简短的总结
(我也会把它放在顶部):
将指针视为地址通常是一个很好的学习工具,并且通常是普通数据类型指针的实际实现。
(1)但是在许多,也许是大多数编译器上,指向函数的指针不是地址,而是比地址大(通常是2倍,有时更多),或者实际上是指向内存中结构体的指针,而不是包含函数地址和常量池之类的东西。
(2)指向数据成员的指针和指向方法的指针通常更奇怪。
(3)遗留的x86代码的FAR和NEAR指针问题
(4)几个例子,最著名的是IBM AS/400,具有安全的“胖指针”。
我相信你能找到更多。
细节:
UMMPPHHH ! !到目前为止,许多答案都是相当典型的“程序员菜鸟”答案——但不是编译器菜鸟或硬件菜鸟。因为我假装是一个硬件弱项,并且经常与编译器弱项一起工作,让我抛出我的意见:
在许多(可能是大多数)C编译器中,指向类型为T的数据的指针实际上是T的地址。
很好。
但是,即使在许多这样的编译器上,某些指针也不是地址。你可以通过sizeof(ThePointer)来判断。
For example, pointers to functions are sometimes quite a lot bigger than ordinary addresses. Or, they may involve a level of indirection. This article provides one description, involving the Intel Itanium processor, but I have seen others. Typically, to call a function you must know not only the address of the function code, but also the address of the function's constant pool - a region of memory from which constants are loaded with a single load instruction, rather than the compiler having to generate a 64 bit constant out of several Load Immediate and Shift and OR instructions. So, rather than a single 64 bit address, you need 2 64 bit addresses. Some ABIs (Application Binary Interfaces) move this around as 128 bits, whereas others use a level of indirection, with the function pointer actually being the address of a function descriptor that contains the 2 actual addresses just mentioned. Which is better? Depends on your point of view: performance, code size, and some compatibility issues - often code assumes that a pointer can be cast to a long or a long long, but may also assume that the long long is exactly 64 bits. Such code may not be standards compliant, but nevertheless customers may want it to work.

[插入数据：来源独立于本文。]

-- ==== Sys2Proof/Laws/FleetKept.lean ====
section
/-! SUPPORT. The fleet table's condition (R5) is kept by every operation. -/

namespace Sys2Proof

open Machine

theorem unbind_none (s : State) (b : BayId) : ∀ r ∈ (s.unbind b).fleet, r.atBay ≠ some b := by
  intro r hr hb
  have := bound_unbind s b
  unfold State.bound at this
  rw [List.find?_eq_none] at this
  exact this r hr (by simpa using hb)

theorem evict_subset (s : State) : ∀ r ∈ s.evictIfFull.fleet, r ∈ s.fleet := by
  intro r hr
  unfold State.evictIfFull at hr
  split at hr
  · exact hr
  · split at hr
    · rw [State.post_fleet] at hr; exact (List.mem_filter.mp hr).1
    · exact hr
theorem FleetOk.congr {s t : State} (h : FleetOk s) (e : t.fleet = s.fleet) : FleetOk t :=
  ⟨by rw [e]; exact h.1, by rw [e]; exact h.2, by rw [e]; exact h.3⟩
theorem FleetOk.modBay {b : BayId} {t : State} (h : FleetOk t) (f : Bay → Bay) : FleetOk (t.modBay b f) := h.congr rfl
theorem FleetOk.post {t : State} (h : FleetOk t) (k : EventKind) (x : Subject) : FleetOk (t.post k x) := h.congr rfl
theorem FleetOk.counters {t : State}
    (h : FleetOk t) (c : Vector Nat 64) : FleetOk { t with plans := { t.plans with counters := c } } := h.congr rfl

theorem FleetOk.map {t : State} (h : FleetOk t) {f : BusRecord → BusRecord}
    (hf : ∀ r, (f r).fleet = r.fleet ∧ ((f r).atBay = r.atBay ∨ (f r).atBay = none)) :
    FleetOk { t with fleet := t.fleet.map f } := by
  have e : (t.fleet.map f).map (·.fleet) = t.fleet.map (·.fleet) := by
    rw [List.map_map]; exact List.map_congr_left fun r _ => (hf r).1
  refine ⟨by rw [show (({ t with fleet := t.fleet.map f } :
      State).fleet.map (·.fleet)) = t.fleet.map (·.fleet) from e]; exact h.1, by simpa using h.2, fun c => ?_⟩
  refine Nat.le_trans ?_ (h.3 c)
  show (t.fleet.map f).countP _ ≤ _
  rw [List.countP_map]
  refine List.countP_mono_left fun r _ k => ?_
  replace k : ((f r).atBay == some c) = true := k
  rcases (hf r).2 with e | e
  · rw [e] at k; exact k
  · rw [e] at k; cases k

theorem FleetOk.modBound {b : BayId} {t : State} (h : FleetOk t) {f : BusRecord → BusRecord}
    (hf : ∀ r, (f r).fleet = r.fleet ∧ ((f r).atBay = r.atBay ∨ (f r).atBay = none)) :
    FleetOk (t.modBound b f) :=
  h.map fun r => by split; exact hf r; exact ⟨rfl, .inl rfl⟩
theorem FleetOk.unbind {b : BayId} {t : State}
    (h : FleetOk t) : FleetOk (t.unbind b) := h.modBound fun _ => ⟨rfl, .inr rfl⟩
theorem FleetOk.drainLine {b : BayId} {t : State} (h : FleetOk t) : FleetOk (t.drainLine b) := h.congr rfl
theorem FleetOk.ite {t u : State} {c : Prop} [Decidable c]
    (h : FleetOk t) (k : FleetOk u) : FleetOk (if c then t else u) := by split <;> assumption

theorem FleetOk.sub {t : State} (h : FleetOk t) {l : List BusRecord}
    (hl : l.Sublist t.fleet) : FleetOk { t with fleet := l } :=
  ⟨h.1.sublist (hl.map _), Nat.le_trans hl.length_le h.2, fun c => Nat.le_trans (hl.countP_le) (h.3 c)⟩

theorem count_unbind (t : State) (b : BayId) : ((t.unbind b).fleet.countP fun r => r.atBay == some b) = 0 := by
  rw [List.countP_eq_zero]
  intro r hr k
  exact unbind_none t b r hr (by simpa using k)
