theorem witness_ControllerResetLeaves :
    let s : State := { at0 { bay with state := .disabled } with fleet := [busAt 4127 (some 1), busAt 65535 none] }
    let due := onPort 2 fun t =>
      { t with inProgress := true, sending := some { kind := .resetAnswer, status := .ok, body := .none } }
    let waits := onPort 0 fun t => { t with inProgress := true, write := some [0x00#8] }
    let refuses := waits.modPort 0 fun t =>
      { t with sending := some { kind := .refusal, status := .busy, body := .code 0x11#8 } }
    let t := granting (.portWrite 0 [0xAB#8, 0x00#8]) (uploading 598)
    (∀ u ∈ [s, due, waits, refuses, breakingAt0], FleetOk u) ∧ SplitsGroup breaking 1 ∧ BayOk breaking ∧
    (∀ u ∈ [s, due, waits, refuses, breakingAt0], u.writer = none) ∧ breaking.state ∉ [BayState.disabled, .cutoff] ∧
    breakingAt0.fleet[0]? = some (busAt 4127 (some 0)) ∧ breaking.engine.state = .awaiting ∧
    breaking.engine.transaction = some (asked (.identify 4) .confirm) ∧ s.fleet[1]? = some (busAt 65535 none) ∧
    (s.bay 0).state = .disabled ∧ (s.bay 1).state ≠ .disabled ∧ (∀ b : BayId, (s.bay b).switching = none) ∧
    (due.port 2).sendsReset = true ∧ (waits.port 0).write ≠ none ∧ (waits.port 0).sending = none ∧
    (refuses.port 0).write ≠ none ∧ (refuses.port 0).sending ≠ none ∧
    t.store.granted = some (.portWrite 0 [0xAB#8, 0x00#8]) ∧ (t.port 0).upload = some { image := 301, cursor := 598 } ∧
    (t.store.find 301).bind (fun e => t.store.writeBytes e 598 [0xAB#8, 0x00#8]) ≠ none :=
  ⟨fleetOk_of (by decide +kernel), breaking_splits, breaking_ok, by decide +kernel⟩

/-! ### Witnesses: the image store -/

/-- IMG_BEGIN of image `id` with a length. -/
def begin (id length : Nat) : BeginArgs :=
  { id := id, version := ⟨255, 255, 65535⟩, cls := 31, length := length, crc := 0#32, pinned := true }

theorem witness_ImgBeginReserves :
    let one := { State.reset with store := { State.reset.store with segmentCount := 1 } }
    let full := withImages ((List.range 32).map fun i => { image with id := i + 1, segments := [i] }) State.reset
    (∀ u ∈ [State.reset, uploading 0, full, one], StoreOk u.store) ∧
    Accepts State.reset 0 [.image] ∧ parseBegin (begin 1 1).body = some (begin 1 1) ∧
    parseBegin (begin 65535 16777216).body = some (begin 65535 16777216) ∧
    Accepts (uploading 0) 0 [.image] ∧ ((uploading 0).port 0).upload ≠ none ∧
    (State.reset.port 0).upload = none ∧ (withImages [image] State.reset).store.find 301 ≠ none ∧
    full.store.find 33 = none ∧ (∀ i : Fin 32, full.store.catalogue[i] ≠ none) ∧
    one.store.find 1 = none ∧ one.store.catalogue[(0 : Fin 32)] = none ∧
    one.store.freeCount < (65537 + 65535) / 65536 ∧ (65536 + 65535) / 65536 ≤ one.store.freeCount :=
  ⟨storeOk_of (by decide +kernel), by decide +kernel⟩

theorem witness_UploadRequests :
    let e := { image with state := .loading, uploadPort := some 0 }
    (∀ u ∈ [uploading 600], StoreOk u.store) ∧
    Accepts State.reset 0 [.image] ∧ (State.reset.port 0).upload = none ∧ Accepts (uploading 599) 0 [.image] ∧
    ((uploading 599).port 0).upload = some { image := 301, cursor := 599 } ∧
    (uploading 599).store.find 301 = some e ∧ 599 + [0x00#8].length ≤ e.length ∧
    ((uploading 600).port 0).upload = some { image := 301, cursor := 600 } ∧
    (uploading 600).store.find 301 = some e ∧ e.length < 600 + [0x00#8].length ∧
    599 < e.length ∧ e.length ≤ 600 :=
  ⟨storeOk_of (by decide +kernel), by decide +kernel⟩

theorem witness_UploadWriteAdvances :
    let t := granting (.portWrite 0 [0xAB#8, 0x00#8]) (uploading 598)
    (∀ u ∈ [t], StoreOk u.store) ∧ Memory.wf t.store.mem = true ∧
    t.store.granted = some (.portWrite 0 [0xAB#8, 0x00#8]) ∧ (t.port 0).upload = some { image := 301, cursor := 598 } ∧
    t.store.find 301 = some { image with state := .loading, uploadPort := some 0 } ∧ 598 + 2 ≤ image.length :=
  ⟨storeOk_of (by decide +kernel), by decide +kernel⟩
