/-- The ALU operations on a register (rules R123, R126, R129, R132, R135, R138, R141, R144). -/
def mkAluReg : AluOp → Reg8 → Instr
  | .add, .b => .addAB
  | .add, .c => .addAC
  | .add, .d => .addAD
  | .add, .e => .addAE
  | .add, .h => .addAH
  | .add, .l => .addAL
  | .add, .a => .addAA
  | .adc, .b => .adcAB
  | .adc, .c => .adcAC
  | .adc, .d => .adcAD
  | .adc, .e => .adcAE
  | .adc, .h => .adcAH
  | .adc, .l => .adcAL
  | .adc, .a => .adcAA
  | .sub, .b => .subAB
  | .sub, .c => .subAC
  | .sub, .d => .subAD
  | .sub, .e => .subAE
  | .sub, .h => .subAH
  | .sub, .l => .subAL
  | .sub, .a => .subAA
  | .sbc, .b => .sbcAB
  | .sbc, .c => .sbcAC
  | .sbc, .d => .sbcAD
  | .sbc, .e => .sbcAE
  | .sbc, .h => .sbcAH
  | .sbc, .l => .sbcAL
  | .sbc, .a => .sbcAA
  | .and, .b => .andAB
  | .and, .c => .andAC
  | .and, .d => .andAD
  | .and, .e => .andAE
  | .and, .h => .andAH
  | .and, .l => .andAL
  | .and, .a => .andAA
  | .xor, .b => .xorAB
  | .xor, .c => .xorAC
  | .xor, .d => .xorAD
  | .xor, .e => .xorAE
  | .xor, .h => .xorAH
  | .xor, .l => .xorAL
  | .xor, .a => .xorAA
  | .or, .b => .orAB
  | .or, .c => .orAC
  | .or, .d => .orAD
  | .or, .e => .orAE
  | .or, .h => .orAH
  | .or, .l => .orAL
  | .or, .a => .orAA
  | .cp, .b => .cpAB
  | .cp, .c => .cpAC
  | .cp, .d => .cpAD
  | .cp, .e => .cpAE
  | .cp, .h => .cpAH
  | .cp, .l => .cpAL
  | .cp, .a => .cpAA

/-- The ALU operations on the byte at HL (rules R124, R127, R130, R133, R136, R139, R142, R145). -/
def mkAluAtHl : AluOp → Instr
  | .add => .addAAtHl
  | .adc => .adcAAtHl
  | .sub => .subAAtHl
  | .sbc => .sbcAAtHl
  | .and => .andAAtHl
  | .xor => .xorAAtHl
  | .or => .orAAtHl
  | .cp => .cpAAtHl

/-- The ALU operations on an immediate (rules R125, R128, R131, R134, R137, R140, R143, R146). -/
def mkAluImm : AluOp → Byte → Instr
  | .add, n => .addAN8 n
  | .adc, n => .adcAN8 n
  | .sub, n => .subAN8 n
  | .sbc, n => .sbcAN8 n
  | .and, n => .andAN8 n
  | .xor, n => .xorAN8 n
  | .or, n => .orAN8 n
  | .cp, n => .cpAN8 n

/-- `INC r8` (rule R147). -/
def mkIncReg : Reg8 → Instr
  | .b => .incB
  | .c => .incC
  | .d => .incD
  | .e => .incE
  | .h => .incH
  | .l => .incL
  | .a => .incA

/-- `DEC r8` (rule R149). -/
def mkDecReg : Reg8 → Instr
  | .b => .decB
  | .c => .decC
  | .d => .decD
  | .e => .decE
  | .h => .decH
  | .l => .decL
  | .a => .decA

/-- `INC r16` (rule R155). -/
def mkIncPair : Reg16 → Instr
  | .bc => .incBc
  | .de => .incDe
  | .hl => .incHl
  | .sp => .incSp

/-- `DEC r16` (rule R156). -/
def mkDecPair : Reg16 → Instr
  | .bc => .decBc
  | .de => .decDe
  | .hl => .decHl
  | .sp => .decSp

/-- `ADD HL,r16` (rule R157). -/
def mkAddHl : Reg16 → Instr
  | .bc => .addHlBc
  | .de => .addHlDe
  | .hl => .addHlHl
  | .sp => .addHlSp

/-- `JR cc,e8` (rule R189). -/
def mkJrCond : Cond → Byte → Instr
  | .nz, n => .jrNzE8 n
  | .z, n => .jrZE8 n
  | .nc, n => .jrNcE8 n
  | .c, n => .jrCE8 n

/-- `JP cc,a16` (rule R191). -/
def mkJpCond : Cond → Word → Instr
  | .nz, nn => .jpNzA16 nn
  | .z, nn => .jpZA16 nn
  | .nc, nn => .jpNcA16 nn
  | .c, nn => .jpCA16 nn

/-- `CALL cc,a16` (rule R194). -/
def mkCallCond : Cond → Word → Instr
  | .nz, nn => .callNzA16 nn
  | .z, nn => .callZA16 nn
  | .nc, nn => .callNcA16 nn
  | .c, nn => .callCA16 nn

/-- `RET cc` (rule R197). -/
def mkRetCond : Cond → Instr
  | .nz => .retNz
  | .z => .retZ
  | .nc => .retNc
  | .c => .retC

/-- `RST vec` with the vector `y * 8` (rule R195). -/
def mkRst : Fin 8 → Instr
  | 0 => .rst00
  | 1 => .rst08
  | 2 => .rst10
  | 3 => .rst18
  | 4 => .rst20
  | 5 => .rst28
  | 6 => .rst30
  | 7 => .rst38

/-- The prefixed rotates and shifts on a register (rules R165 to R179, odd). -/
def mkRotReg : RotOp → Reg8 → Instr
  | .rlc, .b => .rlcB
  | .rlc, .c => .rlcC
  | .rlc, .d => .rlcD
  | .rlc, .e => .rlcE
  | .rlc, .h => .rlcH
  | .rlc, .l => .rlcL
  | .rlc, .a => .rlcA
  | .rrc, .b => .rrcB
  | .rrc, .c => .rrcC
  | .rrc, .d => .rrcD
  | .rrc, .e => .rrcE
  | .rrc, .h => .rrcH
  | .rrc, .l => .rrcL
  | .rrc, .a => .rrcA
  | .rl, .b => .rlB
  | .rl, .c => .rlC
  | .rl, .d => .rlD
  | .rl, .e => .rlE
  | .rl, .h => .rlH
  | .rl, .l => .rlL
  | .rl, .a => .rlA
  | .rr, .b => .rrB
  | .rr, .c => .rrC
  | .rr, .d => .rrD
  | .rr, .e => .rrE
  | .rr, .h => .rrH
  | .rr, .l => .rrL
  | .rr, .a => .rrA
  | .sla, .b => .slaB
  | .sla, .c => .slaC
  | .sla, .d => .slaD
  | .sla, .e => .slaE
  | .sla, .h => .slaH
  | .sla, .l => .slaL
  | .sla, .a => .slaA
  | .sra, .b => .sraB
  | .sra, .c => .sraC
  | .sra, .d => .sraD
  | .sra, .e => .sraE
  | .sra, .h => .sraH
  | .sra, .l => .sraL
  | .sra, .a => .sraA
  | .swap, .b => .swapB
  | .swap, .c => .swapC
  | .swap, .d => .swapD
  | .swap, .e => .swapE
  | .swap, .h => .swapH
  | .swap, .l => .swapL
  | .swap, .a => .swapA
  | .srl, .b => .srlB
  | .srl, .c => .srlC
  | .srl, .d => .srlD
  | .srl, .e => .srlE
  | .srl, .h => .srlH
  | .srl, .l => .srlL
  | .srl, .a => .srlA

/-- The prefixed rotates and shifts on the byte at HL (rules R166 to R180, even). -/
def mkRotAtHl : RotOp → Instr
  | .rlc => .rlcAtHl
  | .rrc => .rrcAtHl
  | .rl => .rlAtHl
  | .rr => .rrAtHl
  | .sla => .slaAtHl
  | .sra => .sraAtHl
  | .swap => .swapAtHl
  | .srl => .srlAtHl

/-- `BIT b,r8` (rule R181). -/
def mkBitReg : Fin 8 → Reg8 → Instr
  | 0, .b => .bit0B
  | 0, .c => .bit0C
  | 0, .d => .bit0D
  | 0, .e => .bit0E
  | 0, .h => .bit0H
  | 0, .l => .bit0L
  | 0, .a => .bit0A
  | 1, .b => .bit1B
  | 1, .c => .bit1C
  | 1, .d => .bit1D
  | 1, .e => .bit1E
  | 1, .h => .bit1H
  | 1, .l => .bit1L
  | 1, .a => .bit1A
  | 2, .b => .bit2B
  | 2, .c => .bit2C
  | 2, .d => .bit2D
  | 2, .e => .bit2E
  | 2, .h => .bit2H
  | 2, .l => .bit2L
  | 2, .a => .bit2A
  | 3, .b => .bit3B
  | 3, .c => .bit3C
  | 3, .d => .bit3D
  | 3, .e => .bit3E
  | 3, .h => .bit3H
  | 3, .l => .bit3L
  | 3, .a => .bit3A
  | 4, .b => .bit4B
  | 4, .c => .bit4C
  | 4, .d => .bit4D
  | 4, .e => .bit4E
  | 4, .h => .bit4H
  | 4, .l => .bit4L
  | 4, .a => .bit4A
  | 5, .b => .bit5B
  | 5, .c => .bit5C
  | 5, .d => .bit5D
  | 5, .e => .bit5E
  | 5, .h => .bit5H
  | 5, .l => .bit5L
  | 5, .a => .bit5A
  | 6, .b => .bit6B
  | 6, .c => .bit6C
  | 6, .d => .bit6D
  | 6, .e => .bit6E
  | 6, .h => .bit6H
  | 6, .l => .bit6L
  | 6, .a => .bit6A
  | 7, .b => .bit7B
  | 7, .c => .bit7C
  | 7, .d => .bit7D
  | 7, .e => .bit7E
  | 7, .h => .bit7H
  | 7, .l => .bit7L
  | 7, .a => .bit7A

/-- `BIT b,[HL]` (rule R182). -/
def mkBitAtHl : Fin 8 → Instr
  | 0 => .bit0AtHl
  | 1 => .bit1AtHl
  | 2 => .bit2AtHl
  | 3 => .bit3AtHl
  | 4 => .bit4AtHl
  | 5 => .bit5AtHl
  | 6 => .bit6AtHl
  | 7 => .bit7AtHl

/-- `RES b,r8` (rule R183). -/
def mkResReg : Fin 8 → Reg8 → Instr
  | 0, .b => .res0B
  | 0, .c => .res0C
  | 0, .d => .res0D
  | 0, .e => .res0E
  | 0, .h => .res0H
  | 0, .l => .res0L
  | 0, .a => .res0A
  | 1, .b => .res1B
  | 1, .c => .res1C
  | 1, .d => .res1D
  | 1, .e => .res1E
  | 1, .h => .res1H
  | 1, .l => .res1L
  | 1, .a => .res1A
  | 2, .b => .res2B
  | 2, .c => .res2C
  | 2, .d => .res2D
  | 2, .e => .res2E
  | 2, .h => .res2H
  | 2, .l => .res2L
  | 2, .a => .res2A
  | 3, .b => .res3B
  | 3, .c => .res3C
  | 3, .d => .res3D
  | 3, .e => .res3E
  | 3, .h => .res3H
  | 3, .l => .res3L
  | 3, .a => .res3A
  | 4, .b => .res4B
  | 4, .c => .res4C
  | 4, .d => .res4D
  | 4, .e => .res4E
  | 4, .h => .res4H
  | 4, .l => .res4L
  | 4, .a => .res4A
  | 5, .b => .res5B
  | 5, .c => .res5C
  | 5, .d => .res5D
  | 5, .e => .res5E
  | 5, .h => .res5H
  | 5, .l => .res5L
  | 5, .a => .res5A
  | 6, .b => .res6B
  | 6, .c => .res6C
  | 6, .d => .res6D
  | 6, .e => .res6E
  | 6, .h => .res6H
  | 6, .l => .res6L
  | 6, .a => .res6A
  | 7, .b => .res7B
  | 7, .c => .res7C
  | 7, .d => .res7D
  | 7, .e => .res7E
  | 7, .h => .res7H
  | 7, .l => .res7L
  | 7, .a => .res7A

/-- `RES b,[HL]` (rule R184). -/
def mkResAtHl : Fin 8 → Instr
  | 0 => .res0AtHl
  | 1 => .res1AtHl
  | 2 => .res2AtHl
  | 3 => .res3AtHl
  | 4 => .res4AtHl
  | 5 => .res5AtHl
  | 6 => .res6AtHl
  | 7 => .res7AtHl

/-- `SET b,r8` (rule R185). -/
def mkSetReg : Fin 8 → Reg8 → Instr
  | 0, .b => .set0B
  | 0, .c => .set0C
  | 0, .d => .set0D
  | 0, .e => .set0E
  | 0, .h => .set0H
  | 0, .l => .set0L
  | 0, .a => .set0A
  | 1, .b => .set1B
  | 1, .c => .set1C
  | 1, .d => .set1D
  | 1, .e => .set1E
  | 1, .h => .set1H
  | 1, .l => .set1L
  | 1, .a => .set1A
  | 2, .b => .set2B
  | 2, .c => .set2C
  | 2, .d => .set2D
  | 2, .e => .set2E
  | 2, .h => .set2H
  | 2, .l => .set2L
  | 2, .a => .set2A
  | 3, .b => .set3B
  | 3, .c => .set3C
  | 3, .d => .set3D
  | 3, .e => .set3E
  | 3, .h => .set3H
  | 3, .l => .set3L
  | 3, .a => .set3A
  | 4, .b => .set4B
  | 4, .c => .set4C
  | 4, .d => .set4D
  | 4, .e => .set4E
  | 4, .h => .set4H
  | 4, .l => .set4L
  | 4, .a => .set4A
  | 5, .b => .set5B
  | 5, .c => .set5C
  | 5, .d => .set5D
  | 5, .e => .set5E
  | 5, .h => .set5H
  | 5, .l => .set5L
  | 5, .a => .set5A
  | 6, .b => .set6B
  | 6, .c => .set6C
  | 6, .d => .set6D
  | 6, .e => .set6E
  | 6, .h => .set6H
  | 6, .l => .set6L
  | 6, .a => .set6A
  | 7, .b => .set7B
  | 7, .c => .set7C
  | 7, .d => .set7D
  | 7, .e => .set7E
  | 7, .h => .set7H
  | 7, .l => .set7L
  | 7, .a => .set7A

/-- `SET b,[HL]` (rule R186). -/
def mkSetAtHl : Fin 8 → Instr
  | 0 => .set0AtHl
  | 1 => .set1AtHl
  | 2 => .set2AtHl
  | 3 => .set3AtHl
  | 4 => .set4AtHl
  | 5 => .set5AtHl
  | 6 => .set6AtHl
  | 7 => .set7AtHl

/-! ### Fields of an opcode byte -/

/-- `r8[i]` (rule R68). -/
def Operand8.ofCode : Nat → Operand8
  | 0 => .reg .b
  | 1 => .reg .c
  | 2 => .reg .d
  | 3 => .reg .e
  | 4 => .reg .h
  | 5 => .reg .l
  | 6 => .atHl
  | _ => .reg .a

/-- `r16[p]` (rule R69). -/
def Reg16.ofCode : Nat → Reg16
  | 0 => .bc
  | 1 => .de
  | 2 => .hl
  | _ => .sp

/-- `r16stk[p]` (rule R69). -/
def RegStk.ofCode : Nat → RegStk
  | 0 => .bc
  | 1 => .de
  | 2 => .hl
  | _ => .af

/-- `r16mem[p]` (rule R69). -/
def RegMem.ofCode : Nat → RegMem
  | 0 => .atBc
  | 1 => .atDe
  | 2 => .atHlInc
  | _ => .atHlDec

/-- The condition code `y[1:0]` (rule R70). -/
def Cond.ofCode : Nat → Cond
  | 0 => .nz
  | 1 => .z
  | 2 => .nc
  | _ => .c

/-- The ALU operation `y` (rule R71). -/
def AluOp.ofCode : Nat → AluOp
  | 0 => .add
  | 1 => .adc
  | 2 => .sub
  | 3 => .sbc
  | 4 => .and
  | 5 => .xor
  | 6 => .or
  | _ => .cp

/-- The prefixed rotate or shift `y` (rule R72). -/
def RotOp.ofCode : Nat → RotOp
  | 0 => .rlc
  | 1 => .rrc
  | 2 => .rl
  | 3 => .rr
  | 4 => .sla
  | 5 => .sra
  | 6 => .swap
  | _ => .srl

/-! ### Decoding -/

/-- Quadrant `x = 0` of the unprefixed map (rule R75). -/
def decodeX0 (y z : Nat) (n : Byte) (nn : Word) : Instr :=
  match z with
  | 0 =>
    match y with
    | 0 => .nop
    | 1 => .ldAtA16Sp nn
    | 2 => .stop n
    | 3 => .jrE8 n
    | _ => mkJrCond (Cond.ofCode (y - 4)) n
  | 1 => if y % 2 = 0 then mkLdPairImm (Reg16.ofCode (y / 2)) nn else mkAddHl (Reg16.ofCode (y / 2))
  | 2 => if y % 2 = 0 then mkLdAtMemA (RegMem.ofCode (y / 2)) else mkLdAAtMem (RegMem.ofCode (y / 2))
  | 3 => if y % 2 = 0 then mkIncPair (Reg16.ofCode (y / 2)) else mkDecPair (Reg16.ofCode (y / 2))
  | 4 =>
    match Operand8.ofCode y with
    | .reg r => mkIncReg r
    | .atHl => .incAtHl
  | 5 =>
    match Operand8.ofCode y with
    | .reg r => mkDecReg r
    | .atHl => .decAtHl
  | 6 =>
    match Operand8.ofCode y with
    | .reg r => mkLdRegImm r n
    | .atHl => .ldAtHlN8 n
  | _ =>
    match y with
    | 0 => .rlca
    | 1 => .rrca
    | 2 => .rla
    | 3 => .rra
    | 4 => .daa
    | 5 => .cpl
    | 6 => .scf
    | _ => .ccf

/-- Quadrant `x = 1`: LD r8,r8', with HALT for LD [HL],[HL] (rule R75). -/
def decodeX1 (y z : Nat) : Instr :=
  match Operand8.ofCode y, Operand8.ofCode z with
  | .reg dst, .reg src => mkLdRegReg dst src
  | .reg dst, .atHl => mkLdRegAtHl dst
  | .atHl, .reg src => mkLdAtHlReg src
  | .atHl, .atHl => .halt

/-- Quadrant `x = 2`: the 8-bit ALU on `r8[z]` (rules R71, R75). -/
def decodeX2 (y z : Nat) : Instr :=
  match Operand8.ofCode z with
  | .reg r => mkAluReg (AluOp.ofCode y) r
  | .atHl => mkAluAtHl (AluOp.ofCode y)

/-- The prefixed map: group `x`, operation or bit `y`, operand `r8[z]` (rules R72, R76). -/
def decodePrefixed (op : Byte) : Instr :=
  match Machine.fieldX op, Operand8.ofCode (Machine.fieldZ op) with
  | 0, .reg r => mkRotReg (RotOp.ofCode (Machine.fieldY op)) r
  | 0, .atHl => mkRotAtHl (RotOp.ofCode (Machine.fieldY op))
  | 1, .reg r => mkBitReg (Machine.bitIndex op) r
  | 1, .atHl => mkBitAtHl (Machine.bitIndex op)
  | 2, .reg r => mkResReg (Machine.bitIndex op) r
  | 2, .atHl => mkResAtHl (Machine.bitIndex op)
  | _, .reg r => mkSetReg (Machine.bitIndex op) r
  | _, .atHl => mkSetAtHl (Machine.bitIndex op)

/-- Quadrant `x = 3` (rules R75, R77, R79). -/
def decodeX3 (y z : Nat) (n : Byte) (nn : Word) : Instr :=
  match z with
  | 0 =>
    match y with
    | 4 => .ldhAtA8A n
    | 5 => .addSpE8 n
    | 6 => .ldhAAtA8 n
    | 7 => .ldHlSpE8 n
    | _ => mkRetCond (Cond.ofCode y)
  | 1 =>
    match y with
    | 1 => .ret
    | 3 => .reti
    | 5 => .jpHl
    | 7 => .ldSpHl
    | _ => mkPop (RegStk.ofCode (y / 2))
  | 2 =>
    match y with
    | 4 => .ldAtCA
    | 5 => .ldAtA16A nn
    | 6 => .ldAAtC
    | 7 => .ldAAtA16 nn
    | _ => mkJpCond (Cond.ofCode y) nn
  | 3 =>
    match y with
    | 0 => .jpA16 nn
    | 1 => decodePrefixed n
    | 2 => .undefinedD3
    | 3 => .undefinedDB
    | 4 => .undefinedE3
    | 5 => .undefinedEB
    | 6 => .di
    | _ => .ei
  | 4 =>
    match y with
    | 4 => .undefinedE4
    | 5 => .undefinedEC
    | 6 => .undefinedF4
    | 7 => .undefinedFC
    | _ => mkCallCond (Cond.ofCode y) nn
  | 5 =>
    match y with
    | 1 => .callA16 nn
    | 3 => .undefinedDD
    | 5 => .undefinedED
    | 7 => .undefinedFD
    | _ => mkPush (RegStk.ofCode (y / 2))
  | 6 => mkAluImm (AluOp.ofCode y) n
  | _ => mkRst ⟨y % 8, Nat.mod_lt _ (by decide)⟩

/-- The instruction whose first byte is `b0` and whose following bytes are `b1`, `b2` (rules R75 to R79, R82). It
is total: every byte decodes to a row of the two tables, an undefined byte to its "unrecognized" sentinel. -/
def decodeBytes (b0 b1 b2 : Byte) : Instr :=
  let y := Machine.fieldY b0
  let z := Machine.fieldZ b0
  match Machine.fieldX b0 with
  | 0 => decodeX0 y z b1 (Machine.wordOf b2 b1)
  | 1 => decodeX1 y z
  | 2 => decodeX2 y z
  | _ => decodeX3 y z b1 (Machine.wordOf b2 b1)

我们中的许多人都对旧的英特尔x86分段架构有痛苦的记忆,有NEAR指针和FAR指针。值得庆幸的是,这些几乎已经灭绝了,所以只有一个快速的总结:在16位实模式中,实际的线性地址是
LinearAddress = SegmentRegister[SegNum].base << 4 + Offset
而在保护模式下,它可能是
LinearAddress = SegmentRegister[SegNum].base + offset
with the resulting address being checked against a limit set in the segment. Some programs used not really standard C/C++ FAR and NEAR pointer declarations, but many just said *T --- but there were compiler and linker switches so, for example, code pointers might be near pointers, just a 32 bit offset against whatever is in the CS (Code Segment) register, while the data pointers might be FAR pointers, specifying both a 16 bit segment number and a 32 bit offset for a 48 bit value. Now, both of these quantities are certainly related to the address, but since they aren't the same size, which of them is the address? Moreover, the segments also carried permissions - read-only, read-write, executable - in addition to stuff related to the actual address.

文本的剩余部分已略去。